The future’s sunny: Simon Jablon
How Simon Jablon, Founder and Creative Director of Linda Farrow, took the company from a pile of forgotten boxes to a world-leading luxury firm.
Back in 2003, when Simon Jablon was asked by his parents to clear out an Islington, London warehouse they owned in preparation for its conversion to apartments, little did he realise that it would lead to the creation of a multinational brand.
Simon’s mother, Linda Farrow, had shuttered her luxury sunglasses business some 20 years earlier, but a large quantity of stock remained, gathering dust in the warehouse. Simon was immediately entranced. "Finding my mother’s archives felt like destiny in a way.
I didn’t really have a choice," he says. "It became so evident that the archives, the collection and the heritage of the business were so strong that it made me want to continue working on it and take it to another level."
He has certainly achieved that. With the brand celebrating its 50th anniversary next year, the company is now collaborating with the likes of Dries van Noten, Phillip Lim and Alessandra Rich, and has opened stores around the world, from Hong Kong to London to the US, but it’s the Asia–Pacific region that Simon says is a massive market. It accounts for about 50% of the company’s business and, as Simon points out, fashion tastes vary little around the world.
"From a trend perspective, there are a lot of things that are similar. We are talking to that international customer who travels the world and reads all the magazines and other media," he says. "So, whether they’re from Stockholm or Manila, people now are just as educated and in touch with what’s happening in Milan, London and Paris.
The world is a much smaller place now." The fit of glasses, though, is a different matter; the company makes smaller frames for some of the ranges, depending on the region. Relaunching in such a high-stakes market has not been easy. "I think our biggest challenge is that we are an independent company.
If you consider that we are competing with brands such as Carin and Cartier – big, global players – we’ve actually been able to develop and compete as a luxury brand alongside those kinds of companies," he says.
"On a competitive level, their infrastructure and marketing budgets are vastly bigger than ours. So, we’re competing against giants, which is always going to be the hardest thing to do, but I think we’ve gone toe to toe and we’re doing a really good job."
Simon believes that same independence has been key to the success of the company. It has meant increased flexibility and the ability to move quickly in an ever-developing market. "We don’t answer to a private equity group that is trying to push us into doing things we don’t want to do," he says.
One of the company’s newest ranges, the Linear collection, includes a mix of classic and timeless optical glasses and sunglasses, crafted from gold-plated Japanese titanium and Italian acetate, and fitted with ZEISS Pure lenses.
But the design that’s received the most attention recently is the pair of 512 C3 Oval Sunglasses worn by Meghan Markle, Duchess of Sussex, at a friend’s wedding last year. "Our customer really is the elite fashion customer," says Simon.
As Creative Director as well as Founder, Simon believes that it’s vital to share his vision with the whole team.
"Making sure you have a strong culture, where people are aligned and similar in their viewpoints and their working mentality and methodology, I think is massively important.
A team has to have a vision they buy into," he says. "They all have their own roles and jobs that they believe in, but they want to fight for something bigger, which is each other and the company.
You know, they’re not just fighting for the company, they’re fighting for themselves, they’re fighting for their teammates, they’re fighting to improve life through the business."
While the world of retail has transformed during the 16 years of Linda Farrow’s second incarnation, Simon says that as a top-level brand, the company is affected in different ways to most.
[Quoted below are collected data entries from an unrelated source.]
-- ==== Sys2Proof/Machine/Core.lean ====
section
/-! DEFINITION. The machine as the host reads it. -/

def Sys2Proof.core : Host.Core := {
  State := Sys2Proof.Machine.State,
  Fault := Sys2Proof.Machine.Fault,
  Refusal := Sys2Proof.Machine.Refusal,
  step := Sys2Proof.Machine.step,
  reset := Sys2Proof.Machine.State.reset }
end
The rise of ecommerce, for example, has had a limited effect.
"But it is not just the ecommerce world that’s changing," he says. "Digital as a whole – social media, digital marketing, SEO. The fact that there’s a thirst for more and more content from a company means the demands are much bigger. People want more from brands; it’s challenging, but challenging doesn’t make it harder or worse."
"People want more from brands; it’s challenging, but challenging doesn’t make it harder or worse."
Talking about challenges, Simon says Brexit is a big one. Years of uncertainty over when – or even whether – the UK is to exit the EU undoubtedly has an effect on businesses.
"How do we know how it’s going to affect us importing and exporting, taxes and so on? No-one knows. Our own politicians don’t even know the answer to that, so how can a business owner know what’s going to happen?" he asks.
"No-one has a clue, which is pretty scary. There’s no expert out there who can tell you what’s going
to happen – they don’t exist – and that’s the biggest problem with Brexit, it’s all just chaotic."
In preparation, the company is currently planning a SWOT analysis and is considering working with more third-party logistics firms. "The fact is, we have one process of logistics right now, so we might have to look at a more versatile logistic system, which means holding stock in more countries," he says.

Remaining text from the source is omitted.